Mola ver a una banda que evoluciona y lo hace rápido. Te
deja siempre con ganas de más.
Aparte de la sencillamente preciosa portada de esa excelente
ilustradora que es Elena Serrato, lo primero que me llama la atención del nuevo
trabajo del trío madrileño RIZOMA es la evidente mejora en el sonido con
respecto a su debut, aunque el método de grabación, a cañón en el local, haya
sido el mismo, y aunque la cosa siga raspando como lija.
Lo segundo, la mejora en las voces, excelentes en su oxidada
expresividad, con Edu escupiendo las frases como un hijo rupestre de Mark E.
Smith que jugase a ser la iguana de Detroit.

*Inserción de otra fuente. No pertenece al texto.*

/-- R57, R27, R33: the values right after reset. -/
def Obligations.ResetValues : Prop :=
  State.reset.tick = 0#32 ∧ State.reset.ctrl = 0#32 ∧ State.reset.status = 0#32 ∧
  State.reset.arg0 = 0#32 ∧ State.reset.arg1 = 0#32 ∧ State.reset.result = 0#32 ∧
  State.reset.memRead 0x00 = 0x53444701#32 ∧ State.reset.memRead 0x20 = 0x08201004#32 ∧
  State.reset.pending = .none ∧ State.reset.gpioOut = [] ∧
  ∀ k, (State.reset.slot k).sstat.code = 0#2 ∧ (State.reset.slot k).kind.code = 0#2 ∧
    (State.reset.slot k).curState = 0#4 ∧ (State.reset.slot k).nent = 0#5 ∧ (State.reset.slot k).param = 0#32 ∧
    (State.reset.slot k).t0 = 0#32 ∧ (State.reset.slot k).nextTimeout = 0#32 ∧
    (State.reset.slot k).duration = 0#32 ∧ (State.reset.slot k).pin = 0#8 ∧
    ∀ i : Fin 16, (State.reset.slot k).table.get i = 0#16

/-- R181: a reset, at any time and in one step, sets the block to its reset values, drops a pending delay and sends no
GPIO request. What the environment holds stays (log entry 13: the model's choice). -/
def Obligations.ResetAtAnyTime : Prop :=
  ∀ (s : State) (before rest : List Input), comesNext s .reset before rest →
    step s = .next { State.reset with
      gpioOut := s.gpioOut, reads := s.reads, pins := s.pins, inputs := before ++ rest }

/-- R46: a change of a pin's level, a stalled host's accesses waiting or not, changes the level of that pin and nothing
else. -/
def Obligations.LevelChanges : Prop :=
  ∀ (s : State) (p : PinId) (b : Bool) (before rest : List Input), comesNext s (.pin p b) before rest →
    ∃ levels : BitVec 256, step s = .next { s with engine := Engine.idle, inputs := before ++ rest, pins := levels } ∧
      ∀ q : PinId, levels.getLsbD q.toNat = if q = p then b else s.gpioRead q

/-! ### Comparisons -/

/-- R149: the half of the circle in which a deadline reads as reached. -/
def Obligations.DeadlineHalfCircle : Prop :=
  ∀ now d : Word, deadlineReached now d = true ↔ (now - d).toNat < 2 ^ 31

/-- R151 (a) to (c). -/
def Obligations.DeadlineCountdown : Prop :=
  (∀ d : Word, deadlineReached d d = true ∧ deadlineReached (d - 1#32) d = false) ∧
  (∀ (d : Word) (k : Nat), 1 ≤ k → k ≤ 2 ^ 31 →
    (∀ j, j < k → deadlineReached (d - BitVec.ofNat 32 k + BitVec.ofNat 32 j) d = false) ∧
    (∀ j, j < 2 ^ 31 → deadlineReached (d - BitVec.ofNat 32 k + BitVec.ofNat 32 (k + j)) d = true)) ∧
  (∀ d : Word, deadlineReached (d + 0x80000000#32) d = false) ∧
  (∀ now d : Word, now.toNat < d.toNat + 2 ^ 31 → d.toNat < now.toNat + 2 ^ 31 →
    (deadlineReached now d = true ↔ d.toNat ≤ now.toNat))

/-- R150, R151 (d), (e). -/
def Obligations.ElapsedCountdown : Prop :=
  (∀ now start : Word, elapsedAtLeast now start 0#32 = true) ∧
  (∀ (start n : Word) (j : Nat), j < 2 ^ 32 →
    (elapsedAtLeast (start + BitVec.ofNat 32 j) start n = true ↔ n.toNat ≤ j)) ∧
  (∀ start n : Word, 1 ≤ n.toNat → elapsedAtLeast (start + BitVec.ofNat 32 (2 ^ 32)) start n = false)

/-! ### Timebase -/

/-- R146, R155, R157: one tick event while the tick agent is enabled, a stalled host's accesses waiting or not. -/
def Obligations.TickStep : Prop :=
  ∀ (s : State) (before rest : List Input), s.tickEn = true → comesNext s .tick before rest →
    (s.pending = .none → step s = .next { s with engine := Engine.idle, inputs := before ++ rest, tick := s.tick + 1#32 }) ∧
    (∀ start n, s.pending = .delay start n →
      step s = .next (
        if n.toNat ≤ (s.tick + 1#32 - start).toNat then
          { s with engine := Engine.idle, inputs := before ++ rest, tick := s.tick + 1#32, pending := .none, err := .ok }
        else { s with engine := Engine.idle, inputs := before ++ rest, tick := s.tick + 1#32 })) ∧
    (∀ target, s.pending = .delayUntil target →
      step s = .next (
        if (s.tick + 1#32 - target).toNat < 2 ^ 31 then
          { s with engine := Engine.idle, inputs := before ++ rest, tick := s.tick + 1#32, arg0 := s.tick + 1#32,
                   result := s.tick + 1#32, pending := .none, err := .ok }
        else { s with engine := Engine.idle, inputs := before ++ rest, tick := s.tick + 1#32 }))

/-- R48, R171: a tick event while the tick agent is disabled is lost, a stalled host's accesses waiting or not. -/
def Obligations.TickEventLost : Prop :=
  ∀ (s : State) (before rest : List Input), s.tickEn = false → comesNext s .tick before rest →
    step s = .next { s with engine := Engine.idle, inputs := before ++ rest }

/-- R121, R152: NOP and NOW, with the words that encode them. -/
def Obligations.NopAndNow : Prop :=
  decode .cmd32 0x00000000#32 = .instr .nop ∧ decode .cmd32 0x01000000#32 = .instr .now ∧
  ∀ s : State,
    exec .nop s = .next { s with err := .ok } ∧
    exec .now s = .next { s with result := s.tick, err := .ok }

/-- R154: the issue step of DELAY. R28, R50, R164: STATUS has BUSY at bit 8, set exactly while a delay is pending, and ERR's
number below it. -/
def Obligations.DelayIssue : Prop :=
  ∀ s : State,
    (s.arg0 = 0#32 → exec .delay s = .next { s with err := .ok }) ∧
    (s.arg0 ≠ 0#32 → exec .delay s = .next { s with pending := .delay s.tick s.arg0 }) ∧
    s.status = (if s.pending = .none then 0#32 else 0x100#32) + errNumber s.err

/-- R156: the issue step of DELAY_UNTIL. -/
def Obligations.DelayUntilIssue : Prop :=
  ∀ s : State,
    ((s.tick - (s.arg0 + s.arg1)).toNat < 2 ^ 31 →
      exec .delayUntil s = .next { s with arg0 := s.tick, result := s.tick, err := .ok }) ∧
    (2 ^ 31 ≤ (s.tick - (s.arg0 + s.arg1)).toNat →
      exec .delayUntil s = .next { s with pending := .delayUntil (s.arg0 + s.arg1) })
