/-- Settles O60: a step leaves a slot or writes it as `SlotWrite` says, and every such write keeps the slot good. -/
theorem stepKeepsInvariant : Obligations.StepKeepsInvariant := by
  unfold Obligations.StepKeepsInvariant
  rintro s t ⟨hgood, -⟩ h
  obtain ⟨hengine, hslot⟩ := step_slot_cases h
  refine ⟨fun k => ?_, hengine⟩
  rcases hslot k with hsame | hwrite
  · rw [hsame]; exact hgood k
  · exact hwrite.good (hgood k)

/-- Settles O57: no write of a slot that is ACTIVE before and after reaches its table, NENT or KIND. -/
theorem activeTableImmutable : Obligations.ActiveTableImmutable := by
  unfold Obligations.ActiveTableImmutable
  intro s t k h hs ht
  rcases (step_slot_cases h).2 k with hsame | hwrite
  · rw [hsame]; exact ⟨rfl, rfl, rfl⟩
  · exact hwrite.table_of_active hs ht

/-- Settles O58: a preset slot is in a source state of its own table, whose source states are few. -/
theorem presetStatesStay : Obligations.PresetStatesStay := by
  unfold Obligations.PresetStatesStay
  rintro s k ⟨hgood, -⟩
  refine ⟨fun hk => ?_, fun hk => ?_⟩
  all_goals
    obtain ⟨hsource, hpreset⟩ := Slot.preset_of_good (hgood k) (by simp [hk])
    simp only [presetTable, hk, decide_eq_true_iff] at hpreset
    rw [hpreset] at hsource
  · exact toNat_lt_of_isSource_buttonTable _ hsource
  · exact toNat_lt_of_isSource_blinkTable _ hsource

/-- Settles O59: at reset every slot is FREE, and a state whose block is at reset has the slots of reset. -/
theorem resetIsInvariant : Obligations.ResetIsInvariant := by
  unfold Obligations.ResetIsInvariant
  have hgood : ∀ k, (State.reset.slot k).good = true := fun k => by rw [State.slot_reset]; exact Slot.good_free
  refine ⟨⟨hgood, rfl⟩, ⟨rfl, rfl⟩, ?_⟩
  rintro s ⟨hblock, hengine⟩
  have hslots : s.slots = State.reset.slots := congrArg Block.slots hblock
  refine ⟨⟨fun k => ?_, hengine⟩, congrArg Block.pending hblock⟩
  rw [State.slot_of_slots_eq hslots]
  exact hgood k

end Sys2Proof.Spec
end

section
/-! What an instruction leaves unchanged (10_state.md R29 to R31, R37, R47; 30_encoding.md R81). -/

namespace Sys2Proof.Machine
open Sys2Proof.Spec

/-- No instruction writes TICK_EN, ARG1, the values read, the levels or the inputs. -/
theorem exec_keeps_host {i : Instr} {s t : State} (h : exec i s = .next t) :
    t.tickEn = s.tickEn ∧ t.arg1 = s.arg1 ∧ t.reads = s.reads ∧ t.pins = s.pins ∧ t.inputs = s.inputs := by
  rcases exec_effect h with ⟨-, he⟩ | ⟨-, b, rfl⟩ | ⟨-, he⟩
  · cases he <;> exact ⟨rfl, rfl, rfl, rfl, rfl⟩
  · exact ⟨rfl, rfl, rfl, rfl, rfl⟩
  · cases he <;> exact ⟨rfl, rfl, rfl, rfl, rfl⟩
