-- ==== Sys2Proof/Decode.lean ====
section
/-! DEFINITION. The commands that the table spells as words. The device is a block: no row of the table gives its command bits, so no word
spells one. -/
namespace Sys2Proof

/-- The command that a word spells by the table's bits: none, since the table gives none of its rows any bits. -/
def decodeTableWord (_nbits _w : Nat) : Option Instr := none

end Sys2Proof
end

Lo tercero, la capacidad para fascinarme que sigue teniendo
la música más encabritada e imperfecta, es decir, mi propio amor por las cosas
fracturadas y ajenas a la idea de perfección. Los Rizoma son como ese sofá que
te encuentras tirado en un descampado y te llevas a casa y en el que sigues
sobando diez años después: la apariencia es desharrapada, pero valen más que la
mayoría.
Me recuerdan en esto a una serie de bandas distintas entre
sí pero cercanas en espíritu como Karp, los olvidados pero gloriosos Tad, Federation
X, Mudhoney o incluso los primerísimos Screaming Trees. Aunque distintos estilísticamente,
los madrileños comparten con esas bandas ese nosequé arisco, bronco, aceitoso, corrosivo.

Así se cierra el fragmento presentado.